Exercise aim:
Show, from the records below, all lines that contain the word "latches".

Records contained in a dataset
━━━━━━━━

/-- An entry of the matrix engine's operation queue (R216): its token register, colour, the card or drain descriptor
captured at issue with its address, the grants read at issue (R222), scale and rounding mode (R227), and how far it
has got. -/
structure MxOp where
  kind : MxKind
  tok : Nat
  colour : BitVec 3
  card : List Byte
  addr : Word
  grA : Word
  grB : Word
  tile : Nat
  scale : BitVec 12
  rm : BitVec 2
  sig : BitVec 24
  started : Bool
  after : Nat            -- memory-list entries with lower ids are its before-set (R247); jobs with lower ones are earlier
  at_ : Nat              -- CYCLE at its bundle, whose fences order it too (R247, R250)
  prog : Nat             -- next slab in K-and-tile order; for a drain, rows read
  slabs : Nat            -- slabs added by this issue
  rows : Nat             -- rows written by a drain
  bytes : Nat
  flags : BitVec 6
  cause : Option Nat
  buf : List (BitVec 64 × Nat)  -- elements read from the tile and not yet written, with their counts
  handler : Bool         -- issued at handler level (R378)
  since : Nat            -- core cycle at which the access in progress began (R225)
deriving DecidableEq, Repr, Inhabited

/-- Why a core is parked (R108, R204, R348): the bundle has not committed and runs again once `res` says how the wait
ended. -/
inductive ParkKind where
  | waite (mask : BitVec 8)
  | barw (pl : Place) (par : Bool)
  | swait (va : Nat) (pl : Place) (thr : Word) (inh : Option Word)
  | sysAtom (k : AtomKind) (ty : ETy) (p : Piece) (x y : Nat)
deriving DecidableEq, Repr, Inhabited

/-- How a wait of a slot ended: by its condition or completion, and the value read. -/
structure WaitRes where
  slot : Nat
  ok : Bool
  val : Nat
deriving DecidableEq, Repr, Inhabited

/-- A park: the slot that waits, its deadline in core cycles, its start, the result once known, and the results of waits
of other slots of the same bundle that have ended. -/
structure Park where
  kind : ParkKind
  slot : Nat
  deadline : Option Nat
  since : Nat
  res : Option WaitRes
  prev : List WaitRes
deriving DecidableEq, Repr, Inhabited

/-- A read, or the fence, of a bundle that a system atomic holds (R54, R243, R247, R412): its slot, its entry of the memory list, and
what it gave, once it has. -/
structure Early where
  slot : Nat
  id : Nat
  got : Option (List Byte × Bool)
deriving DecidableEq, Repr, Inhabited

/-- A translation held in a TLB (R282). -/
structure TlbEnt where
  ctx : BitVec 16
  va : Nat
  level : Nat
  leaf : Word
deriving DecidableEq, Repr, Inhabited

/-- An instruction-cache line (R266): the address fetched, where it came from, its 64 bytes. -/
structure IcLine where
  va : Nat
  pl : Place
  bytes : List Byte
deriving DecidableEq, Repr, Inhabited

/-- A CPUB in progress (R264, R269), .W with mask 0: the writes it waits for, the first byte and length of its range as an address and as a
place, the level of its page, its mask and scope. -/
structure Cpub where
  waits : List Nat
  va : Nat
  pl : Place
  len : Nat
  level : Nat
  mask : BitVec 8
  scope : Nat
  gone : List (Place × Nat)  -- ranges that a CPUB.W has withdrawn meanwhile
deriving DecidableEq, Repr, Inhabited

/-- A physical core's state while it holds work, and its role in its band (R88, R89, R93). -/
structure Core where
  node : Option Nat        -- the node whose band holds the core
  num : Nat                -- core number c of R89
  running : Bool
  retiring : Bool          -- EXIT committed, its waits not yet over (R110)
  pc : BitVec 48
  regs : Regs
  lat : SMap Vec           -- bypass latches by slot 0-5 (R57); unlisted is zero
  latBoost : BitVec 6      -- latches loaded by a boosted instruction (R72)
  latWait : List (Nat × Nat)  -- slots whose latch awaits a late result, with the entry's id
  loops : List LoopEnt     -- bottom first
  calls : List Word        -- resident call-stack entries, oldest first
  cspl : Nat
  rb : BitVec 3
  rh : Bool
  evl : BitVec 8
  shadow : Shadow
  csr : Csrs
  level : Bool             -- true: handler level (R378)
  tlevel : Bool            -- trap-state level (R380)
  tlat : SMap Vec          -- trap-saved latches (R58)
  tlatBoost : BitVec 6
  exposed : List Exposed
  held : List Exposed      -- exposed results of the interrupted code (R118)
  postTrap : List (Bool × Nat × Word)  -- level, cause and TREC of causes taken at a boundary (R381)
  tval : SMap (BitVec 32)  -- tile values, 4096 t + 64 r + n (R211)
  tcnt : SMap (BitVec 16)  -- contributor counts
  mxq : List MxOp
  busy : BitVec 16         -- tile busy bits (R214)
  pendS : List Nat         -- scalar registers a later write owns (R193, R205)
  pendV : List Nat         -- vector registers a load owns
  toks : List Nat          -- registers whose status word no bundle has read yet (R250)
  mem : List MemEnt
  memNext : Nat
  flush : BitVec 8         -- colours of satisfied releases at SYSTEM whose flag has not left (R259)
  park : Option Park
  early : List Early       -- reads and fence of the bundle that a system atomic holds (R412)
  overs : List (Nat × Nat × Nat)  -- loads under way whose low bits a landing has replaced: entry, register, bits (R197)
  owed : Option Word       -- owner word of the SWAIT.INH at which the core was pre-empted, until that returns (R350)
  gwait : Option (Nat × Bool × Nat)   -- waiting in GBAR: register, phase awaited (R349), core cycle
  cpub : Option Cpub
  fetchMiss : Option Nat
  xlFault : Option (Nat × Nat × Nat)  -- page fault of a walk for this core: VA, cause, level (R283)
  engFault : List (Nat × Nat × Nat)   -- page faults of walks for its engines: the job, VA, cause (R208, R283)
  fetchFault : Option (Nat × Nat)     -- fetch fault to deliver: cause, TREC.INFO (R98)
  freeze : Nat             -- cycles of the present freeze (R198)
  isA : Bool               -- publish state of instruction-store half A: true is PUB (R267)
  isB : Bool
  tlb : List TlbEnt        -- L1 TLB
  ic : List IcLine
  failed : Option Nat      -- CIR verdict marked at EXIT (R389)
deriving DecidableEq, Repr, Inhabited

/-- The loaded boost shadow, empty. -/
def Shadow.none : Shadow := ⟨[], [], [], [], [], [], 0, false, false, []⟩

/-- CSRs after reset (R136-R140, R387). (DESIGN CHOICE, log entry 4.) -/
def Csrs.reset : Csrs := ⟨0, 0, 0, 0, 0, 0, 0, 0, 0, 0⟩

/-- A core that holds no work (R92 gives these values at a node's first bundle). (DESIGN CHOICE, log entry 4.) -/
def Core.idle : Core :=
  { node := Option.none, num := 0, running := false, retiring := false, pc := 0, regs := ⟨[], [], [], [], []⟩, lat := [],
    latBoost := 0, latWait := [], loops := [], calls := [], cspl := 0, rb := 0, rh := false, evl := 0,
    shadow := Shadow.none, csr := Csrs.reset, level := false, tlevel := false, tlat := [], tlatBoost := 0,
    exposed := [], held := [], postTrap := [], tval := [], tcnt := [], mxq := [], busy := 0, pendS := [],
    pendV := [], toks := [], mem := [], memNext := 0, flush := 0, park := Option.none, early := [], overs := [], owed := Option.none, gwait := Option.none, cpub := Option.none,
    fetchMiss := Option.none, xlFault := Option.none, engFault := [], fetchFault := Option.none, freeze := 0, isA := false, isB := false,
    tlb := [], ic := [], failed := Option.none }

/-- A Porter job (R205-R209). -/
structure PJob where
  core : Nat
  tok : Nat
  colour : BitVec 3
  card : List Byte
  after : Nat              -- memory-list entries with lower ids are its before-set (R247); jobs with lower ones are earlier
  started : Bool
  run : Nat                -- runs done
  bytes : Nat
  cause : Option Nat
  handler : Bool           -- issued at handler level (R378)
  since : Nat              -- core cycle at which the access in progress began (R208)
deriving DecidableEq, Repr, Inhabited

━━━━━━━━

Response for this exercise:
  lat : SMap Vec           -- bypass latches by slot 0-5 (R57); unlisted is zero
  latBoost : BitVec 6      -- latches loaded by a boosted instruction (R72)
  tlat : SMap Vec          -- trap-saved latches (R58)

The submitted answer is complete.